Het klaagschrift is ontvangen op 21 augustus 2008. De gemachtigde van de arts, mr A.W. Hielkema, werkzaam bij de Stichting Rechtsbijstand Gezondheidszorg te Utrecht, heeft namens de arts op de klacht gereageerd. Hierna hebben partijen (in het kader van de repliek en dupliek) te kennen gegeven hun standpunten te handhaven. Partijen hebben geen gebruik gemaakt van de gelegenheid om in het vooronderzoek mondeling te worden gehoord. De mondelinge behandeling door het College heeft plaatsgevonden ter openbare zitting van 8 september 2009. Partijen zijn verschenen, de arts vergezeld van mr Hielkema voornoemd. Zij hebben hun standpunten mondeling toegelicht. Tegelijkertijd, maar niet gevoegd, zijn de zaken behandeld tegen na te noemen artsen E en F.

2. De feiten

2.1 In de nacht van 12 op 13 april 2008 is klager op straat aangevallen. Bij het verdedigen is klager onder meer aan zijn rechter hand geraakt. Nadat klager bij de politie aangifte had gedaan is klager zondagochtend 13 april 2008 bij de spoedeisende hulp G in B geweest. Daar stuurde men klager door naar de huisartsenpost. Mw E, indertijd huisarts in opleiding in haar laatste opleidingsjaar, was op dat moment met haar opleider werkzaam op deze huisartsenpost (hap). Mevrouw E heeft klager toen onderzocht. Als onderzoeksbevindingen heeft mevrouw E genoteerd: “Bewustzijn helder. R. hand zwelling basis dig 4/5. Geen asdrukpijn. L. hand handpalm kleine schaafwond. L kaak uitwendig g.a. drukpijn thv kaakgewricht. Neurologisch onderzoek g.a. Geen verder uitwendig letsel bij inspectie.”
Mevrouw E is vervolgens tot de werkdiagnose “kneuzing rechter hand” gekomen, waarbij herstel binnen enkele weken te verwachten was. Op basis hiervan heeft zij een afwachtend beleid voorgesteld, geadviseerd ijs op de hand te doen en in ieder geval binnen 10 dagen de hand door de eigen huisarts te laten herbeoordelen.
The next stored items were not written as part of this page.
-- ==== Sys2Proof/Machine/State.lean ====
section
/-! DEFINITION. The state of the device: every register (the register file), and everything the spec
gives the machine beside its registers, by block; the queue of waiting commands; the ways a step can
stop; and the state right after power-on reset. -/
namespace Sys2Proof.Machine

/-- Why a command stops. No command of this device stops the block: a fault of a unit is a report, an
error answer or a state change (21 R409, 00 R6). The one stop is a register access that software must
not make. -/
inductive Fault where
  /-- Raised by a register access whose offset is no multiple of 4: 00 R4 forbids it to software, and the
  spec gives it no effect. Safe: the model stops where the device does something the spec does not say. -/
  | misalignedAccess
  deriving DecidableEq, Repr

/-- Why a command has no meaning. -/
inductive Refusal where
  /-- Raised by the dispatch alone, for a command without a meaning. Safe: the model stops. -/
  | notModelled (mnemonic : String)
  deriving DecidableEq, Repr

/-! ## The model's own fields, register access and the Ferrule link -/

/-- How an access or command was answered to its initiator (00 R6, 17 R364). -/
inductive AnsKind where
  | done | unsupportedRequest | accessFault | completerAbort | remoteError | refused
  deriving DecidableEq, Repr

/-- The last answer given to an initiator. -/
structure Answer where
  ini : Initiator
  kind : AnsKind
  data : Nat
  deriving DecidableEq, Repr

/-- The bus side of multi-word registers (00 R5): upper words written and held, and upper words latched
by a read of the low word, per initiator and word offset. -/
structure BusSt where
  held : List (Initiator × Nat × Nat)
  latched : List (Initiator × Nat × Nat)
  deriving DecidableEq, Repr

/-- One direction of the Ferrule link (01 R11): the sender's next sequence number, the number the receiver
expects, the unacknowledged transfer and how often it was retransmitted. -/
structure FerruleDir where
  next : Nat
  expect : Nat
  pending : Option FerruleMsg
  retries : Nat
  deriving DecidableEq, Repr

/-- The Ferrule link (01 R11 to R13): both directions, whether the link is up, whether the power die has
entered main-die absent, and whether the link was ever up. -/
structure FerruleSt where
  toPower : FerruleDir
  toMain : FerruleDir
  up : Bool
  absent : Bool
  everUp : Bool
  deriving DecidableEq, Repr

/-- The block-level recoveries (01 R18, 13 R301). -/
inductive Recovery where
  | pipeline (pipe : Nat)
  | engine (n : Nat)
  | restructure (group variant : Nat)
  | macsec (unit : Nat)
  | audit
  | serdes (port : Nat)
  | lane (n : Nat)
  deriving DecidableEq, Repr

/-- The recoveries of one management domain (01 R20): the running one, the waiting ones in the order in which their faults reached the
Blotter, and those whose faults have been detected and are still on their way to it. -/
structure DomRec where
  running : Option Recovery
  waiting : List Recovery
  coming : List Recovery
  deriving DecidableEq, Repr

/-- The recovery sequencer (01 R20). -/
structure RecovSt where
  platform : DomRec
  forwarding : DomRec
  fields : DomRec
  security : DomRec
  deriving DecidableEq, Repr

/-! ## Start-up and resets (03) -/

/-- Where the power die stands (03 R57). -/
inductive PdPhase where
  | off | por | aocStart | run
  deriving DecidableEq, Repr

/-- Where the main die stands (03 R58, R59, R64, R69): unpowered, held in reset, released and waiting for
its PLL, in the boot ROM, in the second stage and later steps, running at STAGE 7, in recovery mode. -/
inductive MainPhase where
  | off | held | released | rom | starting | running | recovery
  deriving DecidableEq, Repr

/-- The power die's part of the start (03 R57, R58; 18 R375, R382): its phase, INH_OUT, failed rail starts,
whether the 1 s to the rail retry runs, the cause the next main-die start captures in GLB_RST_CAUSE,
whether the 10 ms after lowering INH_OUT run, a wake recorded meanwhile, and a sag reset that waits. -/
structure PdSt where
  phase : PdPhase
  inh : Bool
  railFails : Nat
  retryWait : Bool
  cause : Nat
  holdOff : Bool
  wakeHeld : Bool
  sagWait : Bool
  deriving DecidableEq, Repr
/-- The watchdog's down-count (03 R76): not started, running to zero at a tick of `now`, or paused with its count. -/
inductive Wdog where
  | off | runs (ends : Nat) | paused (rest : Nat)
  deriving DecidableEq, Repr

/-- The privilege modes of a Scribe core (03 R71). -/
inductive CoreMode where
  | m | s | u
  deriving DecidableEq, Repr

/-- A Scribe core as it starts (03 R71, R72): it has started, at this address, in this mode, with this satp (Sv39 translation; 0: none). -/
structure CoreSt where
  started : Bool
  at_ : Nat
  mode : CoreMode
  satp : Nat
  deriving DecidableEq, Repr

/-- A core that has not started; PRESUMED: satp is 0 at a start (RISC-V), which 03 does not say. -/
def CoreSt.init : CoreSt := ⟨false, 0, .m, 0⟩

/-! ## Time-stamp points (12) -/

/-- What a time-stamp point finds in a Ruler: its time, what its edges have added, whether it runs, how often it was stepped. -/
structure RulerSnap where
  time : Nat
  ran : Int
  runs : Bool
  steps : Nat
  deriving DecidableEq, Repr

/-- T0 to T7 at one time-stamp point. -/
abbrev Snap := List RulerSnap

/-! ## Frames in the ingress pipelines, and Quickstroke (07) -/

/-- What becomes of a speculative transmission (07 R160 to R162): granted, its first bit on the wire, withdrawn,
struck, or confirmed. -/
inductive SpecSt where
  | granted | sending | withdrawn | struck | confirmed
  deriving DecidableEq, Repr

/-- A speculative transmission (07 R157): the predicted port, class and tag operation, its state, the mirror port
that sends the same frame, if one does (07 R165), the Rulers at the release point (12 R275, R280), and its tick. -/
structure Spec where
  egr : Nat
  cls : Nat
  tagop : Nat
  newVid : Nat
  st : SpecSt
  mirror : Option Nat
  sent : Snap
  since : Nat
  deriving DecidableEq, Repr

/-- A destination of step 4 or a REDIRECT (07 R151): its port, its queue, its tag operation (09 R448), and the aggregation
bucket that chose it (13 R298). -/
structure VDest where
  port : Nat
  q : Nat
  tagop : Nat
  bucket : Option Nat
  deriving DecidableEq, Repr

/-- A counter that a verdict charges (07 R152): of PPx_CNT, TBL_CNT, TBL_RED_CNT, SIG_CNT, or CIP_PORT_CNT of the port. -/
inductive Charge where
  | pp (k : Nat)
  | tbl (k : Nat)
  | red (k : Nat)
  | sig (k : Nat)
  | cip (k : Nat)
  deriving DecidableEq, Repr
2.2 Klager is op maandag 14 april 2008 naar zijn eigen huisarts mevrouw F gegaan. Deze heeft de rechter hand onderzocht. Onder meer omdat zij geen asdrukpijn constateerde achtte zij een fractuur niet waarschijnlijk en ging zij uit van een forse kneuzing. Mevrouw F heeft toen onder meer geadviseerd om ijs op de hand te doen. Het verzoek van klager om een röntgenfoto heeft mevrouw F niet ingewilligd.
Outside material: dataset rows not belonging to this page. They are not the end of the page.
/-- The authentication code of a counter record. -/
def ctrMac (l h : Nat) : List Byte := (hmac384 (ctrKey h) (ctrBody l h)).take 24

/-- L and H of the counter record in place `p`, if it is valid. -/
def State.ctrAt (s : State) (p : Nat) : Option (Nat × Nat) :=
  let l := s.keyNum (ctrAddr p + 4) 2
  let h := s.keyNum (ctrAddr p + 6) 2
  if s.keyNum (ctrAddr p) 4 = 0x4B435452 ∧ l < 1024 ∧ s.keyFlash.read (ctrAddr p + 8) 24 = ctrMac l h then some (l, h) else none

/-- L: from the newest record valid under K_CTR(H). -/
def State.ctrLow (s : State) : Nat :=
  let l (p : Nat) : Nat := match s.ctrAt p with | some r => if r.2 = s.kucHigh then r.1 else 0 | none => 0
  max (l 0) (l 1)

/-- The device counter that flash and fuses give. -/
def State.ctrHeld (s : State) : Nat := 1024 * s.kucHigh + s.ctrLow

/-- The place that a counter record is written to: the older one. -/
def State.ctrPlace (s : State) : Nat :=
  match s.ctrAt 0, s.ctrAt 1 with
  | none, _ => 0
  | _, none => 1
  | some a, some b => if 1024 * b.2 + b.1 < 1024 * a.2 + a.1 then 1 else 0

/-- The device counter advances to `m` (14 R312 step 5): fuses, and a counter record in the older place. -/
def State.ctrAdvance (s : State) (m : Nat) : State :=
  let h := max s.kucHigh (m / 1024)
  let s := ({ s with kucHigh := h } : State).keyProgram (ctrAddr s.ctrPlace) (ctrBody (m % 1024) h ++ ctrMac (m % 1024) h)
  (s.wr F.KEY_KUC_H 0 h).wr F.KEY_KUC_COUNTER 0 m

/-- The counter is resolved, rolling a valid record above it forward (14 R310). -/
def State.ctrResolve (s : State) : State :=
  let c := s.ctrHeld
  let m := (List.range 512).foldl (fun m i => match s.recAt (i / 2) (i % 2) with
    | some r => if c < r.counter ∧ r.counter ≤ c + 1024 then max m r.counter else m
    | none => m) c
  if c < m then s.ctrAdvance m else (s.wr F.KEY_KUC_H 0 s.kucHigh).wr F.KEY_KUC_COUNTER 0 c

/-- The device counter. -/
def State.keyCtrNow (s : State) : Nat := s.rd F.KEY_KUC_COUNTER 0

/-- Slot `n` is loaded from its record in force; one whose count starts at LIMIT or above is EXHAUSTED (14 R306, R308). -/
def State.loadSlot (s : State) (n : Nat) : State :=
  match s.recInForce n s.keyCtrNow with
  | some r =>
    let s := s.commitSlot n r (s.reservedOf n r.counter r.gen)
    if (s.keySlot n).state = 2 then s.exhausted n else s
  | none => (s.setSlot n KeySlot.empty).wipeCopies n

/-- Steps 3 and 4 of 03 R61: the DRBG is reseeded (14 R314), scramble key and data mask are drawn (14 R317), the slots are unwrapped, and
the private key bus is enabled. -/
def State.loadSlots (s : State) : State :=
  let k := s.seedDrbg.random 32
  let d := k.1.random 32
  let s := (List.range 256).foldl State.loadSlot { d.1 with keyScramble := k.2, keyDataMask := d.2 }
  (s.wr F.KEY_STAT_UNSEALED 0 1).wr F.KEY_STAT_ZEROISED 0 0

/-- Unseal (03 R61): refused while the tamper flag is set; the counter is resolved in either case (14 R310). -/
def State.unseal (s : State) : State :=
  let s := s.wrb F.KEY_STAT_TAMPER_FLAG 0 s.tamperFlag
  let s := s.ctrResolve
  let pub := fit 96 (publicKey idKey)
  let s := (List.range 24).foldl (fun t n => t.wr F.KEY_IDPUB_BYTES n (beNat ((pub.drop (4 * n)).take 4))) s
  if s.tamperFlag then s.wr F.GLB_BOOT_STAT_TAMPER_REFUSED 0 1 else s.loadSlots

/-! ## Commands (14 R312, R315) -/

/-- A command is refused with a code. -/
def State.keyRefuse (s : State) (code : Nat) : State :=
  ((s.wr F.KEY_STAT_LAST_ERR 0 code).evt F.KEY_STAT_REFUSED_EVT 0).bump F.KEY_CNT_COUNT 4

/-- A command has finished. -/
def State.keyDone (s : State) (cnt : Nat) : State :=
  ((s.wr F.KEY_STAT_LAST_ERR 0 0).evt F.KEY_STAT_DONE_EVT 0).bump F.KEY_CNT_COUNT cnt

/-- The message window reads 0 once an UPDATE finishes. -/
def State.updEnd (s : State) : State := ({ s with keyMsg := [] }).wr F.KEY_STAT_BUSY 0 0

/-- The FLEET position of a KEY_ID that is used and not revoked (14 R303). -/
def State.fleetPos (s : State) (id : Nat) : Option Nat :=
  firstIdx (fun k => decide ((Config.fleetId k).toNat ≠ 0) && decide ((Config.fleetId k).toNat = id) && !s.fleetRevoked.testBit k) 0 4

/-- A FLEET position counts as unrevoked. -/
def State.fleetLive (s : State) (k : Nat) : Bool := decide ((Config.fleetId k).toNat ≠ 0) && !s.fleetRevoked.testBit k

/-- A message's bytes `i` to `i + n - 1` as a number. -/
def msgNat (m : List Byte) (i n : Nat) : Nat := beNat ((m.drop i).take n)

/-- The attributes in a key update message. -/
def msgAttr (m : List Byte) : KeyAttr := attrOf ((m.drop 32).take 16)

/-- Step 1 of 14 R312, and the refusals of TYPE 4 and of the tamper-clear: the code of the first check that fails, 0 when all pass. -/
def State.updFormat (s : State) (m : List Byte) (tampActive : Bool) : Nat :=
  let typ := msgNat m 4 1
  let slot := msgNat m 6 2
  let cnt := msgNat m 24 4
  let fmt := decide (msgNat m 0 4 = 0x4B554D31) && decide (1 ≤ typ) && decide (typ ≤ 4) && decide (msgNat m 5 1 = 1)
    && (if typ ≤ 2 then decide (slot < 256) else decide (slot = 0xFFFF))
    && decide (msgNat m 37 3 = 0) && decide (msgNat m 188 4 = 0)
    && (decide (typ = 1) || (decide (msgNat m 32 16 = 0) && decide (msgNat m 48 136 = 0)))
    && (decide (typ = 4) || decide (msgNat m 184 4 = 0))
  if !fmt then 0x01
  else if (m.drop 8).take 16 ≠ uidBytes then 0x02
  else if s.keyCtrNow = 262144 then 0x0E
  else if cnt ≤ s.keyCtrNow then 0x03
  else if s.keyCtrNow + 1024 < cnt then 0x04
  else if 262144 < cnt then 0x0E
  else if s.tamperFlag ∧ typ ≤ 2 then 0x0C
  else if typ = 3 ∧ tampActive then 0x10
  else 0

/-- Step 2: the fleet key and the signature. A TYPE 4 message may name neither the signing key nor the last unrevoked one. -/
def State.updSigned (s : State) (m : List Byte) : Nat :=
  match s.fleetPos (msgNat m 28 4) with
  | none => 0x05
  | some k =>
    if ecdsaVerify (Config.fleetKey k) (m.take 192) ((m.drop 192).take 96) = false then 0x06
    else if msgNat m 4 1 = 4 then
      match s.fleetPos (msgNat m 184 4) with
      | none => 0x05
      | some j => if j = k ∨ ((List.range 4).filter s.fleetLive).length ≤ 1 then 0x11 else 0
    else 0

/-- Step 3 of a TYPE 1 message: the key, or the code. -/
def updKey (m : List Byte) : Nat × List Byte :=
  let kek (z : List Byte) := kdf z (ascii "VGN-KUM") (uidBytes ++ (m.drop 24).take 4 ++ (m.drop 6).take 2) 256
  match (ecdhX idKey ((m.drop 48).take 96)).bind (fun z => keyUnwrap (kek z) ((m.drop 144).take 40)) with
  | none => (0x07, [])
  | some k => if (msgAttr m).valid && decide ((msgAttr m).origin = 0) then (0, fit 32 k) else (0x08, [])

/-- KEY_UPDATE: steps 1 to 4 of 14 R312. `written` says that the slot record was written and read back valid, `tampActive` that
a TAMP_IN input is active. -/
def execKeyUpdate (written tampActive : Bool) (s : State) : Out :=
  if s.on F.KEY_STAT_BUSY 0 then .next (s.keyRefuse 0x0B)
  else
    let m := s.keyMsg.read 0 288
    let typ := msgNat m 4 1
    let slot := msgNat m 6 2
    let c1 := s.updFormat m tampActive
    let c2 := if c1 = 0 then s.updSigned m else c1
    let k := if c2 = 0 ∧ typ = 1 then updKey m else (c2, [])
    if k.1 ≠ 0 then .next (s.keyRefuse k.1).updEnd
    else if typ ≤ 2 then
      let r : KeyRec := ⟨if typ = 1 then msgAttr m else KeyAttr.empty, k.2, msgNat m 24 4, s.nextGen slot⟩
      if written then
        .next ((({ s with keyCmd := some ⟨typ, slot, msgNat m 24 4, msgNat m 184 4, some r⟩ }).putRec slot r).wr F.KEY_STAT_BUSY 0 1)
      else .next (s.keyRefuse 0x0A).updEnd
    else .next (({ s with keyCmd := some ⟨typ, 0, msgNat m 24 4, msgNat m 184 4, none⟩ }).wr F.KEY_STAT_BUSY 0 1)

/-- KEY_UPDATE_COMMIT: steps 5 and 6 of 14 R312; a TYPE 3 message clears the tamper flag and unseals (14 R320). -/
def execKeyUpdateCommit (s : State) : Out :=
  match s.keyCmd with
  | none => .next s
  | some c =>
    let s := ({ s with keyCmd := none }).ctrAdvance c.m
    let s := match c.record with
      | some r => if s.on F.KEY_STAT_UNSEALED 0 then s.commitSlot c.slot r 0 else s
      | none => s
    let s := if c.typ = 3 then (({ s with tamperFlag := false }).wr F.KEY_STAT_TAMPER_FLAG 0 0).loadSlots else s
    let s := if c.typ = 4 then
      (match s.fleetPos c.param with | some k => { s with fleetRevoked := setBitN s.fleetRevoked k } | none => s) else s
    .next (s.keyDone 0).updEnd

/-- A command on a slot may start: not BUSY, and the complex is unsealed. -/
def State.keyCmdCode (s : State) : Nat := if s.on F.KEY_STAT_BUSY 0 then 0x0B else if s.on F.KEY_STAT_UNSEALED 0 then 0 else 0x0D

/-- The attributes in KEY_ATTR. -/
def State.attrReg (s : State) : KeyAttr :=
  ⟨s.rd F.KEY_ATTR_TYPE 0, s.rd F.KEY_ATTR_ORIGIN 0, s.rd F.KEY_ATTR_USES 0, s.rd F.KEY_ATTR_CKPT_LOG2 0, s.rd F.KEY_ATTR_LIMIT 0⟩

/-- A new key made inside the device is written and committed. -/
def State.newKey (s : State) (n : Nat) (a : KeyAttr) (key : List Byte) : State :=
  let r : KeyRec := ⟨a, key, s.keyCtrNow, s.nextGen n⟩
  (s.putRec n r).commitSlot n r 0

/-- A key drawn from the DRBG: 16 bytes for TYPE 1 and 3, else 32. -/
def State.drawKey (s : State) (typ : Nat) : State × List Byte :=
  let r := s.random (if typ = 1 ∨ typ = 3 then 16 else 32)
  (r.1, fit 32 r.2)

/-- KEY_GENERATE. -/
def execKeyGenerate (n : Fin 256) (written : Bool) (s : State) : Out :=
  let a := s.attrReg
  if s.keyCmdCode ≠ 0 then .next (s.keyRefuse s.keyCmdCode)
  else if (s.keySlot n).state ≠ 0 then .next (s.keyRefuse 0x09)
  else if !(a.valid && decide (a.origin = 0)) then .next (s.keyRefuse 0x08)
  else if s.trngFail then .next (s.keyRefuse 0x0F)
  else if !written then .next (s.keyRefuse 0x0A)
  else
    let k := s.drawKey a.typ
    .next ((k.1.newKey n { a with origin := 1 } k.2).keyDone 1)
2.3 Klager heeft vervolgens op vrijdagavond 25 april 2008 opnieuw de hap bezocht. Daar is klager gezien door de dienstdoende arts, de thans aangeklaagde arts. Deze contateerde bij onderzoek geen asdrukpijn, waarna zij tot de waarschijnlijkheidsdiagnose “kneuzing rechter hand” kwam. Het verzoek van klager om een röntgenfoto heeft de arts toen geweigerd, waarna klager is terugverwezen naar de eigen huisarts. De arts heeft daarbij aan klager enkele adviezen gegeven voor het toen komende weekend tot het bezoek aan de eigen huisarts, te weten koelen met ijs, eventueel pijnstillers gebruiken en de hand hoog houden.

2.4 Op maandag 28 april 2008 is klager weer door zijn eigen huisarts gezien wegens toegenomen klachten aan zijn hand. Klager is toen door de eigen huisarts doorverwezen voor het maken van een röntgenfoto, waarbij van een middenhandsfractuur sprake bleek.


3. De klacht

3.1 De arts wordt verweten dat zij op 25 april 2008 deze breuk heeft gemist, heeft nagelaten een foto te laten maken en zich arrogant heeft opgesteld. 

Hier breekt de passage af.